Within the records below is a range that opens at the line with "opaque Config.freePrompt : List Byte" and closes at the line with "trap: OPEN -/". Return that range word for word, both ends included, and only that range.

• Supplied material
┄┄┄┄┄┄┄┄┄┄┄┄┄┄┄┄┄┄┄┄

-- ==== Sys2Proof/Config.lean ====
section
/-! DEFINITION. The core's parameters (00_scope.md R5), each a named field with the value the spec gives as its
default, and the free values: constants without a body, of which nothing can be proved.
The widths `XLEN`, `ALEN`, `OPCODE_BITS`, `TRAPVECT_BITS` and `NREGS`, which the document states, are fixed in the types
(`Word`, `Byte`, `BitVec 4`, `BitVec 8`, `Reg`). `Machine/Params.lean` holds the one configuration the model runs with. -/

namespace Sys2Proof

/-- FREE VALUE. The answer of the n-th `ConsPoll` that the state's own list of coming answers does not give
(93_implementation_defined.md I3: "any value"). Log entry 5. -/
opaque Config.freePoll : Nat → Machine.PollAnswer

/-- FREE VALUE. The answer of the n-th `ConsGetc` that the state's own list of coming answers does not give
(93_implementation_defined.md I4: "any value"). Log entry 5. -/
opaque Config.freeGetc : Nat → Machine.GetcAnswer

/-- FREE VALUE. The prompt bytes of the IN trap: the parameter IN_PROMPT, which R5 leaves OPEN (decision D13).
Log entry 7. -/
opaque Config.freePrompt : List Byte

/-- The core's parameters (R5). -/
structure Config where
  /-- PC_START, the start address -/
  pcStart : Word := 0x3000#16
  /-- KBSR_ADDR, the keyboard-status address (decision D2) -/
  kbsrAddr : Word := 0xFE00#16
  /-- KBDR_ADDR, the keyboard-data address (decision D2) -/
  kbdrAddr : Word := 0xFE02#16
  /-- COND_RESET, the condition register at reset (decision D3) -/
  condReset : Machine.Cond := .none
  /-- CHAR_BITS, the width of a console character (decision D8): at most 8, since a character is one half of a word in
  PUTSP. The machine reads and writes characters through `charBits` only (`zextChar`, `charOf` in Machine/Ops.lean) -/
  charBits : Nat := 8
  /-- IN_PROMPT, the bytes printed by the IN trap: OPEN -/
  inPrompt : List Byte := Config.freePrompt
  /-- TRAP_STRING_READ_POLLS, whether PUTS and PUTSP read through `MemRead` (decision D11) -/
  trapStringReadPolls : Bool := false

end Sys2Proof
end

┄┄┄┄┄┄┄┄┄┄┄┄┄┄┄┄┄┄┄┄

• Solution to this task
opaque Config.freePrompt : List Byte

/-- The core's parameters (R5). -/
structure Config where
  /-- PC_START, the start address -/
  pcStart : Word := 0x3000#16
  /-- KBSR_ADDR, the keyboard-status address (decision D2) -/
  kbsrAddr : Word := 0xFE00#16
  /-- KBDR_ADDR, the keyboard-data address (decision D2) -/
  kbdrAddr : Word := 0xFE02#16
  /-- COND_RESET, the condition register at reset (decision D3) -/
  condReset : Machine.Cond := .none
  /-- CHAR_BITS, the width of a console character (decision D8): at most 8, since a character is one half of a word in
  PUTSP. The machine reads and writes characters through `charBits` only (`zextChar`, `charOf` in Machine/Ops.lean) -/
  charBits : Nat := 8
  /-- IN_PROMPT, the bytes printed by the IN trap: OPEN -/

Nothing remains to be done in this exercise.